I have a Pflueger President that I baught at the beginning of the season and I love it. It's smooth as silk. It's $60 bucks but w/the dicks coupon you can get it for $50. Awesome reel. Also you may have heard mixed things about Mitchell reels, I have a 300 gold series on my ultralite rod and it seems to take the ware and tare of the creek so far this year.
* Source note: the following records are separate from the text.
-- ==== Sys2Proof/Laws/Kept.lean ====
section
/-! SUPPORT. What no operation changes but those of the fuses: the fuses and the queue of waiting commands, with the forms that say
so of
a unit's action, a command's own part and an outcome. -/

set_option Elab.async false

namespace Sys2Proof.Machine

/-- The fuses and the waiting commands. -/
def State.kept (s : State) : Fuses × List Instr := (s.fuses, s.pending)

@[simp] theorem State.kept_eta (s : State) : (s.fuses, s.pending) = s.kept := (rfl)

/-- A record's fuses and queue. -/
@[simp] theorem State.kept_mk {x0 : Fuses} {x1 : Pins} {x2 : Bank Word} {x3 : Bank (Option Word)}
    {x4 : Bank (BitVec 2)} {x5 : Bank (BitVec 33)} {x6 : Retained} {x7 : Bank Tile} {x8 : Bank Byte}
    {x9 : Bank (BitVec 2)} {x10 : List (Nat × Nat × Flit)} {x11 : Bank Nat} {x12 : Part} {x13 : Part}
    {x14 : Bank Port} {x15 : BitVec 20} {x16 : Option Nat} {x17 : Bank Channel} {x18 : Bank Bool}
    {x19 : List Outstanding} {x20 : Bank Nat} {x21 : Nat} {x22 : Bank (Option (Nat × BitVec 16))}
    {x23 : List (BitVec 16)} {x24 : List (BitVec 16 × Byte)} {x25 : BitVec 9} {x26 : Ring} {x27 : Firmware}
    {x28 : Option (BitVec 128)} {x29 : Option (Byte × Bytes)} {x30 : Bank Nat} {x31 : Option Nat} {x32 : Option Nat}
    {x33 : List Nat} {x34 : Nat} {x35 : List Nat} {x36 : List Nat} {x37 : List Nat} {x38 : BitVec 64} {x39 : Nat}
    {x40 : List Out} {x41 : List Instr} :
    (State.mk x0 x1 x2 x3 x4 x5 x6 x7 x8 x9 x10 x11 x12 x13 x14 x15 x16 x17 x18 x19 x20 x21 x22 x23 x24 x25 x26 x27
    x28 x29 x30 x31 x32 x33 x34 x35 x36 x37 x38 x39 x40 x41).kept = (x0, x41) := (rfl)

/-- An outcome whose next state holds the given fuses and queue. -/
def Keeps (k : Fuses × List Instr) (o : Host.Outcome State Fault Refusal) : Prop :=
  match o with
  | .next t => t.kept = k
  | _ => True

/-- A unit's action whose state holds the given fuses and queue. -/
def Act.Keeps (r : Act) (k : Fuses × List Instr) : Prop :=
  match r with
  | .done t => t.kept = k
  | .wait t _ => t.kept = k
  | .refuse _ => True

@[simp] theorem keeps_next (k : Fuses × List Instr) (t : State) : Machine.Keeps k (.next t) ↔ t.kept = k := Iff.rfl
@[simp] theorem keeps_fault (k : Fuses × List Instr) (f : Fault) : Machine.Keeps k (.fault f) := trivial
@[simp] theorem keeps_refused (k : Fuses × List Instr) (f : Refusal) : Machine.Keeps k (.refused f) := trivial
@[simp] theorem act_done (k : Fuses × List Instr) (t : State) : (Act.done t).Keeps k ↔ t.kept = k := Iff.rfl
@[simp] theorem act_wait (k : Fuses × List Instr) (t : State) (w : Wait) : (Act.wait t w).Keeps k ↔ t.kept = k := Iff.rfl
@[simp] theorem act_refuse (k : Fuses × List Instr) (r : Refusal) : (Act.refuse r).Keeps k := trivial

/-- A fold of a change that leaves fuses and queue alone leaves them alone. -/
@[simp] theorem foldl_kept {α : Type} (f : State → α → State) (l : List α) (s : State) (h : ∀ a x, (f a x).kept = a.kept) :
    (l.foldl f s).kept = s.kept := by
  induction l generalizing s with
  | nil => rfl
  | cons x l ih => rw [List.foldl_cons, ih, h]

/-- The same for a fold that carries the state in its second component. -/
@[simp] theorem foldl_kept_snd {α β : Type} (f : β × State → α → β × State) (l : List α) (s : β × State)
    (h : ∀ a x, (f a x).2.kept = a.2.kept) : (l.foldl f s).2.kept = s.2.kept := by
  induction l generalizing s with
  | nil => rfl
  | cons x l ih => rw [List.foldl_cons, ih, h]

/-- The same for a fold that carries the state in its first component. -/
@[simp] theorem foldl_kept_fst {α β : Type} (f : State × β → α → State × β) (l : List α) (s : State × β)
    (h : ∀ a x, (f a x).1.kept = a.1.kept) : (l.foldl f s).1.kept = s.1.kept := by
  induction l generalizing s with
  | nil => rfl
  | cons x l ih => rw [List.foldl_cons, ih, h]

/-- The same for a fold that carries the state in its third component. -/
@[simp] theorem foldl_kept_third {α β γ : Type} (f : β × γ × State → α → β × γ × State) (l : List α) (s : β × γ × State)
    (h : ∀ a x, (f a x).2.2.kept = a.2.2.kept) : (l.foldl f s).2.2.kept = s.2.2.kept := by
  induction l generalizing s with
  | nil => rfl
  | cons x l ih => rw [List.foldl_cons, ih, h]

@[simp] theorem kept_ite (c : Prop) [Decidable c] (a b : State) : (if c then a else b).kept = if c then a.kept else b.kept := by
  split <;> rfl

@[simp] theorem kept_ite_snd {α : Type} (c : Prop) [Decidable c] (a b : α × State) :
    (if c then a else b).2.kept = if c then a.2.kept else b.2.kept := by
  split <;> rfl

@[simp] theorem kept_ite_fst {α : Type} (c : Prop) [Decidable c] (a b : State × α) :
    (if c then a else b).1.kept = if c then a.1.kept else b.1.kept := by
  split <;> rfl

/-- What an option of a state holds. -/
def Held (k : Fuses × List Instr) (o : Option State) : Prop := ∀ t, o = some t → t.kept = k

@[simp] theorem held_none (k : Fuses × List Instr) : Held k none := by intro t h; cases h
@[simp] theorem held_some (k : Fuses × List Instr) (t : State) : Held k (some t) ↔ t.kept = k :=
  ⟨fun h => h t rfl, fun h _ e => by cases e; exact h⟩

end Sys2Proof.Machine
end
I don't own any shamano reels but I hear nothing but good things so that would certainly be a good option as well.


----------



## silver shad (Jun 18, 2006)

I to have Pfleuger president reels thay are very smooth I think there great.


----------



## Shadrac (Feb 20, 2007)

http://forums.riversmallies.com/forums/index.php?showtopic=34779

not sure what type of fishing you do but this site and author does a nice job with reviews

good fishing


----------



## BFG (Mar 29, 2006)

2 Pfleuger Presidents
2 Gander Mt. (Pfleuger made) 

Love all 4. Beat the livin' hell out of the GM reel this spring in the river and it never winced...and save the cosmetics, I cannot discern the difference between the GM version and the big name version.

I also purchased 2 Pfleuger Trion reels for ice fishing and they rock as well. I have a Shimano Sahara that absolutely was destroyed after 5 years of river walleye fishing. 

Then again...I'm not easy on equipment.


----------